BioChirp Help & Documentation
BioChirp lets you ask plain-language questions about drugs, genes, diseases, pathways and biomarkers and receive back full, structured tables drawn directly from established biomedical repositories. Unlike chat-based tools that may drop rows, ignore alternative spellings or give different answers each time, BioChirp hands the actual data-fetching work to rule-based algorithms while reserving AI only for understanding what you asked. This guide walks you through every aspect of the platform.
What BioChirp does
Pulls relationships between drugs, targets, genes, diseases, pathways and biomarkers out of four well-known reference databases and hands you every matching record as a downloadable table—nothing skipped, nothing summarised away.
Who benefits most
Bench scientists, bioinformaticians, pharmacologists and graduate students who want an exhaustive view of known associations rather than the handful of examples a chatbot might recite from memory. If your downstream pipeline depends on a complete catalogue of associations, BioChirp is built for that use case.
Safety notice
This platform is intended for research use only. It is not certified as a medical device and should never replace expert clinical judgement. Always verify important findings against original sources before acting on them.
Guiding philosophy
AI understands what you want; fixed-logic code fetches the data. Once your question has been translated into database-ready terms, every subsequent step—table selection, joining, filtering, deduplication—runs without any neural-network involvement. Asking the same question twice therefore returns the same rows, even though the plain-English explanation on top may read slightly differently each time.
2. How BioChirp works
The platform is organised into four successive stages. The first two involve AI; the last two do not. That boundary is deliberate and is the main reason outputs stay stable across repeated runs.
A. Gateway
Your question reaches BioChirp over a combined HTTP / WebSocket connection. At this point the system only manages routing and streams live progress indicators back to your browser—nothing about the biology is touched yet.

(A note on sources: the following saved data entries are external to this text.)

-- ==== Sys2Proof/Proofs/CarriedRecords.lean ====
section
/-!
PROOFS. Proofs/CarriedRecords.lean: the checks of R7 as one list, whose first failure is the verdict; the fields of a carried
record at their places; a record that fits its profile is read back (O26).
-/

namespace Sys2Proof.Machine
open Sys2Proof

/-! ### Records that fit a profile (R1 to R4) -/

/-- The other party and the trunk group are those a profile names, each in its range (R4). -/
def partyFits (p : Profile) (r : Record) : Prop :=
  if hasParty p then ∃ ds n, r.other = some ds ∧ r.trunk = some n ∧ ds.length ≤ 20 ∧ (∀ d ∈ ds, d ≤ 9) ∧ fits 2 n = true
  else r.other = none ∧ r.trunk = none

/-- The cell is the one a profile names, and the volume stands on DATA alone (R4). -/
def cellFits (p : Profile) (r : Record) : Prop :=
  if hasCell p then ∃ n, r.cell = some n ∧ fits 4 n = true ∧
    (r.kind ≠ .data ∧ r.volume = none ∨ ∃ v, r.kind = .data ∧ r.volume = some v ∧ fits 4 v = true)
  else r.cell = none ∧ r.volume = none

theorem fitsProfile_iff (r : Record) (p : Profile) :
    r.fitsProfile p = true ↔
      (5 ≤ r.subscriber.length ∧ r.subscriber.length ≤ 15 ∧ ∀ d ∈ r.subscriber, d ≤ 9) ∧
        (r.start ≤ 86399 ∧ r.duration ≤ 86400 ∧ fits 4 r.charge = true) ∧ partyFits p r ∧ cellFits p r := by
  rw [← and_assoc, ← and_assoc, Record.fitsProfile, Bool.and_eq_true, Bool.and_eq_true]
  refine and_congr (and_congr ?fields ?party) ?cell
  case fields => simp [isDigit, and_assoc]
  case party =>
    unfold partyFits
    split
    · cases r.other <;> cases r.trunk <;> simp [isDigit, and_assoc]
    · simp
  case cell =>
    unfold cellFits
    split
    · cases r.cell <;> cases r.volume <;> simp
    · simp

/-! ### The verdict of a list of checks (R7) -/

/-- What a list of checks makes of an outcome: the reason of the first that fails, and the outcome where none does. -/
def judgedBy {α : Type} (checks : List (Bool × RejectReason)) (outcome : Except RejectReason α) :
    Except RejectReason α :=
  match checks.find? (fun c => !c.1) with
  | some c => .error c.2
  | none => outcome

/-- The first of the checks, and those behind it where it passes. -/
theorem judgedBy_cons {α : Type} {bad : Prop} [Decidable bad] {ok : Bool} (hbad : bad ↔ ok = false) (e : RejectReason)
    (checks : List (Bool × RejectReason)) {outcome rest : Except RejectReason α}
    (h : ok = true → rest = judgedBy checks outcome) :
    (if bad then .error e else rest) = judgedBy ((ok, e) :: checks) outcome := by
  cases ok
  · rw [if_pos (hbad.mpr rfl)]
    rfl
  · rw [if_neg (fun hb => by simpa using hbad.mp hb), h rfl]
    rfl

/-- The eleven checks of R7, each with its reason. -/
def recordChecks (p : Profile) (bs : List Byte) : List (Bool × RejectReason) :=
  let len := byteAt bs 0
  let digits := byteAt bs 2
  let start := 3 + (digits + 1) / 2
  let party := start + 10
  let named := p = .p2 ∨ p = .p4
  let located := p = .p3 ∨ p = .p4
  let required := 13 + (digits + 1) / 2 + (if named then 3 + byteAt bs party else 0) +
    (if located then (if byteAt bs 1 = 5 then 8 else 4) else 0)
  let digit := fun k => if k % 2 = 0 then byteAt bs (3 + k / 2) / 16 else byteAt bs (3 + k / 2) % 16
  [(decide (16 ≤ len ∧ len ≤ 52), .badLength),
   (decide (1 ≤ byteAt bs 1 ∧ byteAt bs 1 ≤ 6), .unknownKind),
   (decide (5 ≤ digits ∧ digits ≤ 15), .badSubscriber),
   (decide (named → party < len), .badLength),
   (decide (named → byteAt bs party ≤ 20), .badOtherParty),
   (decide (located → byteAt bs 1 = 5 ∨ len ≠ required + 4), .volumeNotData),
   (decide (len = required), .badLength),
   ((List.range digits).all (fun k => decide (digit k ≤ 9)), .badSubscriber),
   (decide (¬named) || (List.range (byteAt bs party)).all (fun k => decide (byteAt bs (party + 1 + k) ≤ 9)),
     .badOtherParty),
   (decide (numAt bs start 3 ≤ 86399), .badStart),
   (decide (numAt bs (start + 3) 3 ≤ 86400), .badDuration)]
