/-- R19: the record goes, is shrunk at that end, or is split. -/
theorem judgeBehind_late {e : SourceEntry} {n : Nat} {pre post : List GapRecord} {g : GapRecord}
    (hsplit : e.gaps = pre ++ g :: post) (hheld : gapHolds n g = true) (hpre : ∀ h ∈ pre, gapHolds n h = false)
    (hpost : g ∉ post) (places : Nat) :
    let late := fun (gs : List GapRecord) => Verdict.accepted { e with gaps := gs } [] posLate
    let low : GapRecord := { g with last := (n + 65535) % 65536 }
    let high : GapRecord := { g with first := (n + 1) % 65536 }
    let fit := fitGaps e.base (pre ++ low :: post) [high]
    judgeBehind e n places =
      if g.first = n ∧ g.last = n then late (pre ++ post)
      else if g.first = n then late (pre ++ high :: post)
      else if g.last = n then late (pre ++ low :: post)
      else if fit.2.length ≤ places then .accepted { e with gaps := fit.1 } fit.2 posLate
      else .gapsFull := by
  have hfind : e.gaps.find? (gapHolds n) = some g := by
    rw [hsplit, List.find?_append, List.find?_eq_none.mpr (fun h hh => by simp [hpre h hh]), Option.none_or,
      List.find?_cons_of_pos hheld]
  have hgpre : g ∉ pre := fun hg => by simp [hpre g hg] at hheld
  rw [judgeBehind_found hfind, hsplit, takenFrom_split hgpre hpost]
  simp only [takeFromGap, seqSub_one]
  split_ifs with hone hfirst hlast hfit
  · rfl
  · rfl
  · rfl
  · exact if_pos hfit
  · exact if_neg hfit

/-- Settles O24: position, advance, and each judgement by its own lemma. -/
theorem windowsJudgeAndAdvance : Obligations.WindowsJudgeAndAdvance := by
  refine ⟨fun n b hn hb => ?_, fun w => advanceWindow_stops, fun e i places hi => ⟨fun h => ?_, fun h hpos hbase => ?_⟩,
    fun e places hb h => ⟨?_, judgeInside_base hb h places⟩, fun marks d i => unreceivedRuns_spec marks,
    fun e n d today places h => judgeFile_ahead h today places,
    fun e n i today places h => judgeFile_inside h today places, fun e n today places h => ⟨fun hnone => ?_, ?_⟩⟩
  · have hspec := positionOf_spec hn hb
    cases hp : positionOf n b with
    | inside i => simpa only [hp] using hspec
    | ahead d => simpa only [hp] using hspec
    | behind => simpa only [hp] using hspec
  · exact judgeInside_duplicate h places
  · exact judgeInside_above hi h hpos hbase places
  · exact advanceWindow_base_received hb
  · have hfind : e.gaps.find? (gapHolds n) = none := List.find?_eq_none.mpr (fun g hg => by simp [hnone g hg])
    rw [judgeFile_behind h, judgeBehind, hfind]
  · intro pre g post hsplit hheld hpre hpost
    rw [judgeFile_behind h]
    exact judgeBehind_late hsplit hheld hpre hpost places

end Sys2Proof.Machine
end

B. Interpretation (AI-assisted)
Four lightweight AI models from separate vendors read your question simultaneously. Each proposes an interpretation; a fifth “judge” model picks the best one or merges the strongest parts. Running several models in parallel guards against single-vendor quirks such as expanding an abbreviation incorrectly or misclassifying a gene name as a disease.
The winning interpretation is a structured record listing which biomedical fields your question mentions—for instance, drug: (return all) and disease: tuberculosis—together with any scope or filter constraints you specified. Abbreviations are expanded (TB → tuberculosis), and the system decides whether your question falls inside or outside the scope of the connected databases.
C. Data retrieval (fully rule-based)
BioChirp talks to its data sources in two ways. Open Targets is reached through its public GraphQL endpoint at query time, with automatic pagination so no records are left behind. CTD, HCDT and TTD live as pre-processed local files. For these offline sources a schema-graph planner figures out which tables need to be joined by modelling every table as a node and every declared foreign-key link as an edge, then walking the shortest path between the tables your question needs.
Because this planner follows strict graph-traversal rules rather than generating SQL on the fly, the same input always triggers the same table selections, the same join order and the same output columns. No neural network is consulted at any point during this stage.
D. Summary & delivery
An AI model writes a short human-friendly narrative from a snapshot of the result table (by default the first 50 rows; you can change this). The narrative sits above the table for convenience, but the downloadable CSV underneath is the authoritative output. Nothing in this last step can alter, reorder or remove rows from the structured data.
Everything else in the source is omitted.